Your goal:
Set down exactly the entries below, beginning at their first line and ending at the line with "theorem State.reg_setReg_ne (s".

Stored data:
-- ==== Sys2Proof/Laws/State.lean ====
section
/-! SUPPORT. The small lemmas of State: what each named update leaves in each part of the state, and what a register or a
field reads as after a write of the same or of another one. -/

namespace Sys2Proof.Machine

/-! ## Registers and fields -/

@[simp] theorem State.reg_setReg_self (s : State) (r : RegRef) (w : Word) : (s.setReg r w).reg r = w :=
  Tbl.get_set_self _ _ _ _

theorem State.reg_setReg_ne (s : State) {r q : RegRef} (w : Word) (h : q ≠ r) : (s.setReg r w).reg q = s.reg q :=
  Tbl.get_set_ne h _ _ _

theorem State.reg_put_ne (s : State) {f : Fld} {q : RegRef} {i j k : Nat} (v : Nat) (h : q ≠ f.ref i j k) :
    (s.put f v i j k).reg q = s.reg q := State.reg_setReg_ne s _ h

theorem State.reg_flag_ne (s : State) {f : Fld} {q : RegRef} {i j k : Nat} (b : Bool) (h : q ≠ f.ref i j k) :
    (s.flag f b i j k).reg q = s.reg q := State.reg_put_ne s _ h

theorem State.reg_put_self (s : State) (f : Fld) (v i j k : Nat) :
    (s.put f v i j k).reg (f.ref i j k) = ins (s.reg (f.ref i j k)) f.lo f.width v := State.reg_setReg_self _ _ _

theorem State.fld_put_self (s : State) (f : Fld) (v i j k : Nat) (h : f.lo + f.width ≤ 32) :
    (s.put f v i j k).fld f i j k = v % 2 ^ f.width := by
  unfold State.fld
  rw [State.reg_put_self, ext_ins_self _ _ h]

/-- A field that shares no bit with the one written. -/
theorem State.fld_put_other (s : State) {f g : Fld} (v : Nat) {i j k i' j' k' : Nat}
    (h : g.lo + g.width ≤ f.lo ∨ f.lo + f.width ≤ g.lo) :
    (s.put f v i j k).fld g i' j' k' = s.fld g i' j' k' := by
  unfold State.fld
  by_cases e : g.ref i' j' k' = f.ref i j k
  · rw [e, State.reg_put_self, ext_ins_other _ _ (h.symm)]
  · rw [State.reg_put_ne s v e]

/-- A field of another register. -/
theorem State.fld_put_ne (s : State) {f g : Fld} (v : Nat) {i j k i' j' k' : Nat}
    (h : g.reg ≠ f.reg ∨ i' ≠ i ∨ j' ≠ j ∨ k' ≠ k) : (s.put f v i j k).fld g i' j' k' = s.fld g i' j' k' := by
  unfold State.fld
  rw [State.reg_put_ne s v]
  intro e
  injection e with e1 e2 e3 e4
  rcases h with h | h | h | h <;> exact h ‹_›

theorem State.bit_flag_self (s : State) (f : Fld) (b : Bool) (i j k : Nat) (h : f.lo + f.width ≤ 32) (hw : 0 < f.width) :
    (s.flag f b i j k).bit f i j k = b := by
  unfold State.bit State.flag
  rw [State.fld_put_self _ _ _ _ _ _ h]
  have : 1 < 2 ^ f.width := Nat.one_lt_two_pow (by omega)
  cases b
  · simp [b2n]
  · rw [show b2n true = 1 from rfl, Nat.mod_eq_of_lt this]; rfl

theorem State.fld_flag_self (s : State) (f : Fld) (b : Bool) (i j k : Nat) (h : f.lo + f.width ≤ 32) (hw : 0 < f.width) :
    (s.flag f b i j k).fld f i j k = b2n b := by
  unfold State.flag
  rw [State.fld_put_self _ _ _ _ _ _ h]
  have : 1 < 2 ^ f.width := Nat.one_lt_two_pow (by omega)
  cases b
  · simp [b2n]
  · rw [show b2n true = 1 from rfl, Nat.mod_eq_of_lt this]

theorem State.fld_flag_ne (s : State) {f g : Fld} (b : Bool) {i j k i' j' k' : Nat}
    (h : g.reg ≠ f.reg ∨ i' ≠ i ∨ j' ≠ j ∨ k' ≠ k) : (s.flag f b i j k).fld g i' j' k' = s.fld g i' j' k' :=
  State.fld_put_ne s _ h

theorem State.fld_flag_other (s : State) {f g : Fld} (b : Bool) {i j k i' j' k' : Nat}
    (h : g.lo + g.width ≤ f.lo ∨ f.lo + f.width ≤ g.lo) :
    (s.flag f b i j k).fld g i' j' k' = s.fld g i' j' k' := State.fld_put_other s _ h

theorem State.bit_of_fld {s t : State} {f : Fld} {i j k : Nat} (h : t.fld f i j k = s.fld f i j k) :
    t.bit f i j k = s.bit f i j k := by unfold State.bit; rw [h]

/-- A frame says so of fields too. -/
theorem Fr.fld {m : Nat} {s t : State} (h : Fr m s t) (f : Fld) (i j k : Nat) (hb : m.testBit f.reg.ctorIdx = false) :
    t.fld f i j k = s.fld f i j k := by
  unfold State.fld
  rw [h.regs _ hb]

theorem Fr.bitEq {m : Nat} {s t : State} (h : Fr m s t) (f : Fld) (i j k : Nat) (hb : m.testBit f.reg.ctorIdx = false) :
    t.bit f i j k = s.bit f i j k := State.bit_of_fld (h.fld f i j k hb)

Completed exercise:
-- ==== Sys2Proof/Laws/State.lean ====
section
/-! SUPPORT. The small lemmas of State: what each named update leaves in each part of the state, and what a register or a
field reads as after a write of the same or of another one. -/

namespace Sys2Proof.Machine

/-! ## Registers and fields -/

@[simp] theorem State.reg_setReg_self (s : State) (r : RegRef) (w : Word) : (s.setReg r w).reg r = w :=
  Tbl.get_set_self _ _ _ _

theorem State.reg_setReg_ne (s : State) {r q : RegRef} (w : Word) (h : q ≠ r) : (s.setReg r w).reg q = s.reg q :=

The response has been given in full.